BBCNI does not currently provide routine daily news and politics coverage from the Republic of Ireland, despite both UK and Irish affairs being directly relevant to the people of Northern Ireland. On the other side of the border, RTÉ, the state broadcaster in the Republic of Ireland, does have a Northern Ireland editor and reporter, but Northern Ireland is not a daily feature in the news broadcast.
Ireland’s Press Ombudsman Susan McKay highlighted a tendency for media organisations to limit coverage to the jurisdiction in which they are based. Speaking at a conference on cross-border media representation this week, she observed that “we have excellent media north and south of the border, but partition is very much reflected in the media in this country for a range of reasons, some of them very understandable, some of them less so, some of them more complicated and less well examined”.
There has been a general downtick in cross-border reporting in recent years, with Irish broadcaster TV3 opting to close its Belfast branch in 2018, while the independent axed its Northern Ireland edition in 2021.

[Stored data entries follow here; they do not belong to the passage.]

/-! ### The records of crews and legs -/
theorem crew_setCrew_other (s : State) {n m : Nat} (c : CrewRec) (h : m ≠ n) : (s.setCrew n c).crew m = s.crew m :=
  mget_mset_other _ _ _ c h

/-- A loop that writes records of legs leaves the registers and the records of the crews. -/
theorem regs_legLoop (l : List Nat) (r : Nat → State → LegRec) (s : State) :
    (loopL l (fun x s => s.setLeg x (r x s)) s).regs = s.regs :=
  loopL_same (f := fun x s => s.setLeg x (r x s)) State.regs (fun _ _ => rfl) s

theorem crew_legLoop (l : List Nat) (r : Nat → State → LegRec) (s : State) (m : Nat) :
    (loopL l (fun x s => s.setLeg x (r x s)) s).crew m = s.crew m :=
  loopL_same (f := fun x s => s.setLeg x (r x s)) (State.crew · m) (fun _ _ => rfl) s

theorem crew_setCar_same (s : State) (n j : Nat) (c : CarRec) :
    (s.setCar n j c).crew n = { s.crew n with cars := mset {} (s.crew n).cars j c } :=
  crew_setCrew_same s n _

theorem crew_setCar_other (s : State) {n m : Nat} (j : Nat) (c : CarRec) (h : m ≠ n) : (s.setCar n j c).crew m = s.crew m :=
  crew_setCrew_other s _ h

/-! ### Carrier points (R143, R145, R156) -/
section
variable {s : State} {n j : Nat}

theorem carrierAt_due {valley : Bool} (hu : s.crewState n ≠ cUNUSED) (hj : j < s.crewM n) (hr : s.rising n j ≠ valley) :
    s.carrierAt n j valley = some (s.advanceTb (s.car n j).next) :=
  if_neg (by simp [hu, hj, hr])

/-- Where CFG.CATCH is 1 or 2, a peak is a catch point that CFG.CDIV skips while it counts. -/
theorem catchPoint_skips (h1 : 1 ≤ s.get (F.CREW_CFG_CATCH n)) (h2 : s.get (F.CREW_CFG_CATCH n) ≤ 2)
    (hd : (s.crew n).catchN ≠ 0) :
    s.catchPoint n false = s.setCrew n { s.crew n with catchN := (s.crew n).catchN - 1 } := by
  unfold State.catchPoint
  dsimp only
  rw [if_neg (by simp; omega), if_pos hd]

/-- A catch point that is kept notes the compares of the crew's legs in their records and the catch in the crew's. -/
theorem crew_catchPoint_kept (h1 : 1 ≤ s.get (F.CREW_CFG_CATCH n)) (h2 : s.get (F.CREW_CFG_CATCH n) ≤ 2)
    (hd : (s.crew n).catchN = 0) :
    (s.catchPoint n false).crew n = { s.crew n with
      tc := s.tb, catchDue := some (s.tb + s.get (F.CREW_CDLY_DLY n)), catchN := s.get (F.CREW_CFG_CDIV n) } := by
  unfold State.catchPoint
  dsimp only
  rw [if_neg (by simp; omega), if_neg (not_not_intro hd), crew_legLoop, crew_setCrew_same]
end

/-- A catch point writes no register, and of the crews' records only that of its crew, whose carriers count on. -/
theorem catchPoint_frame (s : State) (n : Nat) (valley : Bool) : (s.catchPoint n valley).regs = s.regs ∧
    ((s.catchPoint n valley).crew n).upSets = (s.crew n).upSets ∧
    ∀ m, m ≠ n → (s.catchPoint n valley).crew m = s.crew m := by
  unfold State.catchPoint
  dsimp only
  split
  · exact ⟨rfl, rfl, fun _ _ => rfl⟩
  · split
    · exact ⟨rfl, by rw [crew_setCrew_same], fun _ h => crew_setCrew_other s _ h⟩
    · rw [regs_legLoop, crew_legLoop]
      exact ⟨rfl, by rw [crew_setCrew_same], fun m h => by rw [crew_legLoop, crew_setCrew_other s _ h]⟩

/-- The set's carrier falls: of its crew's record the carrier and its direction change, and nothing else. -/
theorem carrierDown_frame (s : State) (n j : Nat) : (s.carrierDown n j).regs = s.regs ∧
    (∃ cars, (s.carrierDown n j).crew n =
      { s.crew n with cars := cars, upSets := natBit (s.crew n).upSets j false }) ∧
    ∀ m, m ≠ n → (s.carrierDown n j).crew m = s.crew m := by
  obtain ⟨c, down⟩ : ∃ c, s.carrierDown n j = (s.setCar n j c).setCrew n
    { (s.setCar n j c).crew n with upSets := natBit ((s.setCar n j c).crew n).upSets j false } := ⟨_, rfl⟩
  rw [down, crew_setCrew_same, crew_setCar_same]
  exact ⟨rfl, ⟨_, rfl⟩, fun m h => by rw [crew_setCrew_other _ _ h, crew_setCar_other s j c h]⟩

/-- Set 0's catch at a peak; the other sets have none (R145). -/
def State.peakCatch (s : State) (n j : Nat) : State := if j = 0 then s.catchPoint n false else s

theorem peakCatch_frame (s : State) (n j : Nat) : (s.peakCatch n j).regs = s.regs ∧
    ((s.peakCatch n j).crew n).upSets = (s.crew n).upSets ∧ ∀ m, m ≠ n → (s.peakCatch n j).crew m = s.crew m := by
  unfold State.peakCatch
  split
  · exact catchPoint_frame s n false
  · exact ⟨rfl, rfl, fun _ _ => rfl⟩

/-- A peak: the catch and the carrier; beside them it writes records of legs alone. -/
theorem peakPrep_parts (s : State) (n j : Nat) : (s.peakPrep n j).regs = ((s.peakCatch n j).carrierDown n j).regs ∧
    ∀ m, (s.peakPrep n j).crew m = ((s.peakCatch n j).carrierDown n j).crew m :=
  ⟨regs_legLoop _ _ _, crew_legLoop _ _ _⟩

theorem crew_peakPrep_same (s : State) (n j : Nat) : ∃ cars, (s.peakPrep n j).crew n =
    { (s.peakCatch n j).crew n with cars := cars, upSets := natBit (s.crew n).upSets j false } := by
  obtain ⟨-, ⟨cars, down⟩, -⟩ := carrierDown_frame (s.peakCatch n j) n j
  obtain ⟨-, same, -⟩ := peakCatch_frame s n j
  refine ⟨cars, ?_⟩
  rw [(peakPrep_parts s n j).2, down, same]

There’s a prevailing view in editorial offices that there is little appetite for coverage of Northern Ireland with the readership. But even if there was a semblance of truth to this presumption, what transpires on either side of the border has the potential to impact the lives of people across the island, and the media has a responsibility to report it.
While a lack of resources has contributed to the dearth of localised media outlets, editorial decisions are also at play, with BBCNI recently opting to axe Derry’s Radio Foyle Breakfast Show. As a result, National Union of Journalists members at the local station have withdrawn confidence in BBCNI management.
There is a clear need to re-engage North-South; conversations on the prospect of a United Ireland have grown exponentially following the Brexit vote, and Sinn Féin – currently the largest political party in Northern Ireland – is widely predicted to be the next Irish Government in waiting. The political landscape on the island of Ireland is shifting in a direction which will necessitate greater cross-border reporting.
We need a diverse and vibrant media landscape; one which recognises the added responsibility of operating in a post-conflict society. The media should not be a vehicle for division, but a source of balanced, unbiased, factual news and reporting expressly intended to help strengthen democracy and lend itself to peace.